Patomekanisme terjadinya bintik merah pada kulit dapat dijelaskan dengan respon imun
yang melibatkan peranan limfosit, langerhans epidermal, eosinofil, dan IgE secara global.
mekanisme timbulnya reaksi radang tergantung pada IgE sudah terpapar dengan alergen, sel
mast yang permuakaannya mengandung IgE akan mengeluarkan beberapa mediator, sitokin, dan
faktor kemotaktik leukosit (immediate reaction) setelah itu timbul late cphase reaction (LPR)
yang juga dipengaruhi oleh IgE dan ditandai dengan timbulnya beberapa molekul adhesi pada
endotel pembuluh darah sehingga menimbulkan infiltrat sel eosinofil, netrofil, sel mononuklear
ke jaringan setempat yang akan menimbulkan reaksi radang IL-1 dan TNF-a berperan timbulnya
molekul ELAM-1, ICAM-1, dan VCAM-1 sehingga terjadinya infiltrasi sel leukosit ke jaringan
yang meradang tersebur, sehingga mengakibatkan bertambahnya sel radang di tempat tersebut.

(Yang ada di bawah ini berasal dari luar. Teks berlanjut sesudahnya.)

-- ==== Sys2Proof/Machine/Gauge.lean ====
section
/-! DEFINITION. The gauge of the backup pack (R397 to R402). -/

namespace Sys2Proof.Machine

/-- The cell count that CHG_CFG.CELLS selects (R404). -/
def packCells (s : State) : Nat := if s.flag Pg.BACKUP Reg.BACKUP.CHG_CFG_CELLS then 4 else 3

/-- VBAK in mV, the converter's latest result. -/
def vbak (s : State) : Nat := s.get Pg.HKRAIL Reg.HKRAIL.VBAK_VOLTAGE

/-- The shutdown level of R388 in mV. -/
def shutLevel (s : State) : Nat := packCells s * s.get Pg.BACKUP Reg.BACKUP.SHUT_CFG_SHUT_V

/-- The state of charge, 0 to 1, at an open-circuit voltage per cell in mV: linear in OCV.0 to OCV.10 (R398). Outside the
table it is 0 or 1 (DEDUCED, log entry 25). -/
def socOf (s : State) (v : Rat) : Rat :=
  let o := fun k => ratN (s.get Pg.GAUGE (Reg.GAUGE.OCV_VOLTAGE.ix k))
  if v ≤ o 0 then 0
  else (List.range 10).foldl (fun (a : Rat) k =>
    if o k < v ∧ v ≤ o (k + 1) then (ratN k + (v - o k) / (o (k + 1) - o k)) / 10 else a) 1

/-- The impedance band of a state of charge in 0.01 %: floor(x / 12.5 %), at most 7 (R398). -/
def socBand (x : Nat) : Nat := min 7 (x * 8 / 10000)

/-- Is band `k` of the impedance table valid? -/
def impValid (s : State) (k : Nat) : Bool := s.flag Pg.GAUGE (Reg.GAUGE.IMP_VALID.ix k)

/-- The pack resistance in 0.1 mΩ that the procedure of R398 uses. -/
def packRes (s : State) : Rat :=
  let r := fun k => s.get Pg.GAUGE (Reg.GAUGE.IMP_RES.ix k)
  let b := socBand (s.get Pg.GAUGE Reg.GAUGE.SOC_SOC_RAW)
  let v := (List.range 8).filter (impValid s)
  if impValid s b then ratN (r b)
  else if v.isEmpty then 0
  else ratN (sumNat (v.map r)) / ratN v.length

/-- A value held between 0 and 1. -/
def unit01 (x : Rat) : Rat := if x < 0 then 0 else if 1 < x then 1 else x

/-- Commit the learned record (R402). -/
def commitGauge (s : State) : State := requestCommit s 0x06 (.words (gaugeWords s))

/-- Publish SOC; SOC_STEP at each whole-percent change. -/
def setSoc (s : State) (v : Nat) : State :=
  let old := s.get Pg.GAUGE Reg.GAUGE.SOC_SOC
  let s := s.put Pg.GAUGE Reg.GAUGE.SOC_SOC v
  if old / 100 = v / 100 then s else s.event Pg.GAUGE 0

/-- Set EMPTY_MARK (R399). -/
def emptyMark (s : State) : State :=
  let s := if s.flag Pg.GAUGE Reg.GAUGE.STATUS_EMPTY_MARK then s
    else (s.putb Pg.GAUGE Reg.GAUGE.STATUS_EMPTY_MARK true).event Pg.GAUGE 4
  { s with gauge := { s.gauge with markOk := true } }

/-- The charge integrated in the past second (R397): Q_RAW, not clamped, and the discharged charge go on whatever ENG.10
does. A second below 20 mA counts toward a rest (R401). -/
def gaugeCharge (s : State) (mc : Int) : State :=
  let s := s.puti Pg.GAUGE Reg.GAUGE.Q_RAW (s.geti Pg.GAUGE Reg.GAUGE.Q_RAW + mc)
  { s with gauge := { s.gauge with loads := lastN 64 (s.gauge.loads ++ [mc]), discharged := s.gauge.discharged + (-mc).toNat, restSec := if absI mc < 20 then s.gauge.restSec + 1 else 0 } }

/-- CYCLES advances when the discharged charge counted since its last advance reaches FCC (R400). -/
def gaugeCycle (s : State) : State :=
  let d := s.gauge.discharged
  let f := s.get Pg.GAUGE Reg.GAUGE.FCC
  if f ≤ d ∧ f ≠ 0 then commitGauge ({ s with gauge := { s.gauge with discharged := d - f } }.bump Pg.GAUGE Reg.GAUGE.CYCLES)
  else s

/-- CONFIDENCE drops to 0 (R401), once ENG.10 publishes: while it is stopped the published values stand still (R398). -/
def dropConfidence (s : State) : State :=
  if estate s 10 = Es.RUNNING then
    { (s.put Pg.GAUGE Reg.GAUGE.STATUS_CONFIDENCE 0) with gauge := { s.gauge with reseeded := false } }
  else { s with gauge := { s.gauge with reseeded := true } }

/-- The update of R398 and the reconciliation of R399. -/
def gaugeSoc (s : State) : State :=
  let p := Pg.GAUGE
  let s := gaugeCycle (if s.gauge.reseeded then dropConfidence s else s)
  let n := s.gauge.loads.length
  let avg : Rat := if n = 0 then 0 else ratI (sumInt s.gauge.loads) / ratN n
  let s := s.putSat p Reg.GAUGE.PACK_I (s.gauge.loads.getLast?.getD 0)
  let s := s.putSat p Reg.GAUGE.LOAD_AVG (quant avg)
  let il : Rat := if avg < 0 then -avg else 0
  let shut := s.get Pg.BACKUP Reg.BACKUP.SHUT_CFG_SHUT_V
  let vStop := ratN shut + il * packRes s / ratN (packCells s * 10000)
  let fcc := ratN (s.get p Reg.GAUGE.FCC)
  let qu := fcc * socOf s vStop
  let q := ratI (s.geti p Reg.GAUGE.Q_RAW)
  let raw : Rat := if fcc = 0 then ratI (Config.openQuotient s.free) else q / fcc
  let soc : Rat := if fcc = qu then ratI (Config.openQuotient (s.free + 1)) else (q - qu) / (fcc - qu)
  let s := { s with free := s.free + 2 }
  let s := s.put p Reg.GAUGE.Q_UNUSABLE (quant qu).toNat
  let s := s.put p Reg.GAUGE.SOC_SOC_RAW (truncR (unit01 raw * 10000)).toNat
  let v := (truncR (unit01 soc * 10000)).toNat
  if soc ≤ 0 ∧ packCells s * (shut + 10 * s.get p Reg.GAUGE.GAUGE_CFG_EMPTY_MARGIN) < vbak s then
    let s := if s.flag p Reg.GAUGE.STATUS_RELEARN_REQ then s else s.event p 2
    let s := (s.putb p Reg.GAUGE.STATUS_HELD true).putb p Reg.GAUGE.STATUS_RELEARN_REQ true
    emptyMark (setSoc s 100)
  else if soc ≤ 0 ∧ vbak s ≤ shutLevel s then emptyMark (setSoc s 0)
  else setSoc s v

/-- Voltage empty, count not (R399). -/
def gaugeForced (s : State) : State :=
  let p := Pg.GAUGE
  let s := s.put p Reg.GAUGE.Q_RAW (s.get p Reg.GAUGE.Q_UNUSABLE)
  emptyMark (setSoc (s.putb p Reg.GAUGE.STATUS_FORCED_EMPTY true) 0)

/-- CONFIDENCE 3 when FCC is learned and all eight bands are valid (R401). -/
def confidence3 (s : State) : State :=
  if s.get Pg.GAUGE Reg.GAUGE.STATUS_CONFIDENCE = 2 ∧ (List.range 8).all (impValid s) = true then
    s.put Pg.GAUGE Reg.GAUGE.STATUS_CONFIDENCE 3
  else s

/-- The gauge at DONE (R400). -/
def gaugeDone (s : State) : State :=
  let p := Pg.GAUGE
  let q := s.geti p Reg.GAUGE.Q_RAW
  let d : Int := designFcc s
  let s :=
    if s.flag p Reg.GAUGE.STATUS_EMPTY_MARK && s.gauge.markOk then
      (if d ≤ 2 * q ∧ 10 * q ≤ 12 * d then
        let s := (s.put p Reg.GAUGE.FCC q.toNat).bump p Reg.GAUGE.LEARN_COUNT
        let s := (s.putb p Reg.GAUGE.STATUS_LEARN_REJECT false).put p Reg.GAUGE.STATUS_CONFIDENCE 2
        commitGauge (confidence3 (s.event p 1))
      else s.putb p Reg.GAUGE.STATUS_LEARN_REJECT true)
    else s
  let s := s.put p Reg.GAUGE.Q_RAW (s.get p Reg.GAUGE.FCC)
  let s := (s.putb p Reg.GAUGE.STATUS_EMPTY_MARK false).putb p Reg.GAUGE.STATUS_HELD false
  s.putb p Reg.GAUGE.STATUS_RELEARN_REQ false

/-- A pack current step of `di` mA with a voltage step of `dv` mV (R400). -/
def gaugeStep (s : State) (dv di : Int) : State :=
  let p := Pg.GAUGE
  let k := socBand (s.get p Reg.GAUGE.SOC_SOC_RAW)
  let r := absR (ratI dv) * 10000 / absR (ratI di)
  let old := ratN (s.get p (Reg.GAUGE.IMP_RES.ix k))
  let v := if impValid s k then quant (old + (r - old) / 8) else quant r
  let s := s.put p (Reg.GAUGE.IMP_RES.ix k) (satNat 16 v.toNat)
  commitGauge (confidence3 (s.putb p (Reg.GAUGE.IMP_VALID.ix k) true))

/-- Q_RAW from a pack voltage in mV (R401). -/
def seedCharge (s : State) (v : Rat) : State :=
  s.put Pg.GAUGE Reg.GAUGE.Q_RAW (quant (ratN (s.get Pg.GAUGE Reg.GAUGE.FCC) * socOf s (v / ratN (packCells s)))).toNat

/-- The state of charge from the loaded voltage of `mv` mV, at cold start or insertion (R401). -/
def gaugeReseed (s : State) (mv : Nat) : State :=
  let v := ratN mv - ratI (s.geti Pg.GAUGE Reg.GAUGE.PACK_I) * packRes s / 10000
  dropConfidence (seedCharge s v)

/-- A rest (R401). -/
def gaugeRested (s : State) : State :=
  let c := s.get Pg.GAUGE Reg.GAUGE.STATUS_CONFIDENCE
  let s := { s with gauge := { s.gauge with restSec := 0 } }
  (seedCharge s (ratN (vbak s))).put Pg.GAUGE Reg.GAUGE.STATUS_CONFIDENCE (max 1 c)

/-- A DESIGN_CAP write: the first-use FCC follows it, and the learned record is written (R401, R402). -/
def designWritten (s : State) : State :=
  if s.get Pg.GAUGE Reg.GAUGE.LEARN_COUNT = 0 then commitGauge (designFollow s) else s

/-- RELEARN (R402): the first-use state, written; learning in progress is cancelled (R403). -/
def gaugeFirstUse (s : State) : State :=
  let s := (gaugeFresh s).putb Pg.GAUGE Reg.GAUGE.STATUS_EMPTY_MARK false
  commitGauge { s with gauge := { s.gauge with markOk := false, discharged := 0 } }

end Sys2Proof.Machine
end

Selain itu, didapatkan pula adanya korelasi peningkatan jumlah VCAM-1 dengan jumlah
sel eosinofil termasuk MBP, EPO, ECP dan disimpulkan bahwa ekspresi VCAM-1 akan
meningkatkan pengumpulan dan infiltrat sel-sel eosinofil ke tempat radang. Faktor pelepasan
histamin ditemukan untuk mengaktivasi basofil melalui peningkatan IgE. Jadi penderita yang
hipersensitif terhadap makanan dan terpajan untuk memproduksi antigen sitokin (faktor
pelepasan histamin) interaksi dengan IgE akan mengikat pada permukaan basofil dan
menyebabkan terjadinya pelepasan histamin. Proses inflamasi terjadi saat mediator histamin
dilepaskan ketika antigen memasuki area kulit yang spesifik. Secara lokal, histamin yang
dilepaskan akan menimbulkan vasodilatasi yang menginduksi timbulnya kemerahan dan
peningkatan permeabilitas kapiler setempat sehingga dalam beberapa menit kemudian akan
terjadi pembengkakan pada area yang berbatas jelas.

Sumber: Siregar., 2005. Atlas Berwarna Saripati Penyakit Kulit. Jakarta ; EGC.